-- ==== Sys2Proof/Machine/SecpFn.lean ====
section
/-!
DEFINITION. The pure secp256k1 functions of `43_secp256k1.md` R161 to R166 and the byte strings of `00_scope.md` R9.
-/

namespace Sys2Proof.Machine

/-! ### Byte strings -/

/-- The `n` low bytes of a number, most significant first. -/
def beBytes : Nat → Nat → List Byte
  | 0, _ => []
  | n + 1, v => beBytes n (v / 256) ++ [BitVec.ofNat 8 v]

/-- `BE32(v)`: the 32-byte big-endian string of a 256-bit number (R9). -/
def be32 (v : U256) : List Byte := beBytes 32 v.toNat

/-- `int_be(s)`: the unsigned integer whose big-endian bytes are `s` (R9). -/
def intBE (s : List Byte) : Nat := s.foldl (fun acc b => acc * 256 + b.toNat) 0

/-! ### secp256k1 -/

/-- `is_secp(P)`: the curve is `(0, 7)` over `p` (R161). -/
def isSecp (p : Pt) : Bool := feEq p.aFE secpA0 && feEq p.bFE secpB7

/-- `if not is_secp(P): raise IncompatibleCurve` (R161). -/
def requireSecp (p : Pt) : Except CmdFault Unit :=
  if isSecp p then .ok () else .error .incompatibleCurve

/-- `secp_new(x, y)`: `x` is range-checked first (R162). -/
def secpNew (x y : Int) : Except CmdFault Pt := do
  let X ← feNew x secpP.toNat
  let Y ← feNew y secpP.toNat
  ptNew X Y secpA0 secpB7

/-- `secp_mul(P, k)`: the scalar is reduced modulo `N` first, with the floor modulus (R163). -/
def secpMul (p : Pt) (k : Int) : Except CmdFault Pt := ptMul p (k % (secpN.toNat : Int))

/-- `sec_encode(P, C)`: the bytes of the SEC encoding (R164). -/
def secEncode (p : Pt) (c : Bool) : Except CmdFault (List Byte) := do
  requireSecp p
  let xy ← p.affineCoords
  if c then return (if xy.2.num.toNat % 2 = 0 then 0x02#8 else 0x03#8) :: be32 xy.1.num
  else return 0x04#8 :: (be32 xy.1.num ++ be32 xy.2.num)

/-- The root with the requested parity: `beta`, or `p − beta` (R165). -/
def secPickRoot (beta : FE) (wantOdd : Bool) : Except CmdFault FE :=
  if (beta.num.toNat % 2 == 1) = wantOdd then .ok beta
  else feNew ((secpP.toNat : Int) - beta.num.toNat) secpP.toNat

/-- The compressed path of `sec_decode`: the root of `x³ + 7` with the requested parity (R165). -/
def secDecompress (x : Int) (wantOdd : Bool) : Except CmdFault Pt := do
  let X ← feNew x secpP.toNat
  let xx ← feMul X X
  let xxx ← feMul xx X
  let alpha ← feAdd xxx secpB7
  let beta ← feSqrt alpha
  let y ← secPickRoot beta wantOdd
  ptNew X y secpA0 secpB7

/-- `sec_decode(S)`: the path is chosen by the prefix byte alone (R165). -/
def secDecode (m : Memory) : Except CmdFault Pt :=
  let pre := m.read 0
  if pre = 0x04#8 then secpNew (intBE (m.readBytes 1 32)) (intBE (m.readBytes 33 32))
  else if pre = 0x02#8 ∨ pre = 0x03#8 then secDecompress (intBE (m.readBytes 1 32)) (pre == 0x03#8)
  else .error .secFormat

/-- The point `R = u·G + v·P` of `secp_verify` (R166). -/
def secpVerifyPoint (p : Pt) (z r s : Int) : Except CmdFault Pt := do
  let n : Int := secpN.toNat
  let sInv : Int := modexp s (secpN.toNat - 2) secpN.toNat
  let uG ← secpMul secpG ((z * sInv) % n)
  let vP ← secpMul p ((r * sInv) % n)
  ptAdd uG vP

/-- `secp_verify(P, z, r, s)`: the comparison is between integers, with no reduction (R166). -/
def secpVerify (p : Pt) (z r s : Int) : Except CmdFault Bool := do
  requireSecp p
  let R ← secpVerifyPoint p z r s
  let xy ← R.affineCoords
  return (xy.1.num.toNat : Int) == r

end Sys2Proof.Machine
end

----------------------------------------

### What to do
Word for word and line for line, give the material again.

### Exercise solution
-- ==== Sys2Proof/Machine/SecpFn.lean ====
section
/-!
DEFINITION. The pure secp256k1 functions of `43_secp256k1.md` R161 to R166 and the byte strings of `00_scope.md` R9.
-/

namespace Sys2Proof.Machine

/-! ### Byte strings -/

/-- The `n` low bytes of a number, most significant first. -/
def beBytes : Nat → Nat → List Byte
  | 0, _ => []
  | n + 1, v => beBytes n (v / 256) ++ [BitVec.ofNat 8 v]

/-- `BE32(v)`: the 32-byte big-endian string of a 256-bit number (R9). -/
def be32 (v : U256) : List Byte := beBytes 32 v.toNat

/-- `int_be(s)`: the unsigned integer whose big-endian bytes are `s` (R9). -/
def intBE (s : List Byte) : Nat := s.foldl (fun acc b => acc * 256 + b.toNat) 0

/-! ### secp256k1 -/

/-- `is_secp(P)`: the curve is `(0, 7)` over `p` (R161). -/
def isSecp (p : Pt) : Bool := feEq p.aFE secpA0 && feEq p.bFE secpB7

/-- `if not is_secp(P): raise IncompatibleCurve` (R161). -/
def requireSecp (p : Pt) : Except CmdFault Unit :=
  if isSecp p then .ok () else .error .incompatibleCurve

/-- `secp_new(x, y)`: `x` is range-checked first (R162). -/
def secpNew (x y : Int) : Except CmdFault Pt := do
  let X ← feNew x secpP.toNat
  let Y ← feNew y secpP.toNat
  ptNew X Y secpA0 secpB7

/-- `secp_mul(P, k)`: the scalar is reduced modulo `N` first, with the floor modulus (R163). -/
def secpMul (p : Pt) (k : Int) : Except CmdFault Pt := ptMul p (k % (secpN.toNat : Int))

/-- `sec_encode(P, C)`: the bytes of the SEC encoding (R164). -/
def secEncode (p : Pt) (c : Bool) : Except CmdFault (List Byte) := do
  requireSecp p
  let xy ← p.affineCoords
  if c then return (if xy.2.num.toNat % 2 = 0 then 0x02#8 else 0x03#8) :: be32 xy.1.num
  else return 0x04#8 :: (be32 xy.1.num ++ be32 xy.2.num)

/-- The root with the requested parity: `beta`, or `p − beta` (R165). -/
def secPickRoot (beta : FE) (wantOdd : Bool) : Except CmdFault FE :=
  if (beta.num.toNat % 2 == 1) = wantOdd then .ok beta
  else feNew ((secpP.toNat : Int) - beta.num.toNat) secpP.toNat

/-- The compressed path of `sec_decode`: the root of `x³ + 7` with the requested parity (R165). -/
def secDecompress (x : Int) (wantOdd : Bool) : Except CmdFault Pt := do
  let X ← feNew x secpP.toNat
  let xx ← feMul X X
  let xxx ← feMul xx X
  let alpha ← feAdd xxx secpB7
  let beta ← feSqrt alpha
  let y ← secPickRoot beta wantOdd
  ptNew X y secpA0 secpB7

/-- `sec_decode(S)`: the path is chosen by the prefix byte alone (R165). -/
def secDecode (m : Memory) : Except CmdFault Pt :=
  let pre := m.read 0
  if pre = 0x04#8 then secpNew (intBE (m.readBytes 1 32)) (intBE (m.readBytes 33 32))
  else if pre = 0x02#8 ∨ pre = 0x03#8 then secDecompress (intBE (m.readBytes 1 32)) (pre == 0x03#8)
  else .error .secFormat

/-- The point `R = u·G + v·P` of `secp_verify` (R166). -/
def secpVerifyPoint (p : Pt) (z r s : Int) : Except CmdFault Pt := do
  let n : Int := secpN.toNat
  let sInv : Int := modexp s (secpN.toNat - 2) secpN.toNat
  let uG ← secpMul secpG ((z * sInv) % n)
  let vP ← secpMul p ((r * sInv) % n)
  ptAdd uG vP

/-- `secp_verify(P, z, r, s)`: the comparison is between integers, with no reduction (R166). -/
def secpVerify (p : Pt) (z r s : Int) : Except CmdFault Bool := do
  requireSecp p
  let R ← secpVerifyPoint p z r s
  let xy ← R.affineCoords
  return (xy.1.num.toNat : Int) == r

end Sys2Proof.Machine
end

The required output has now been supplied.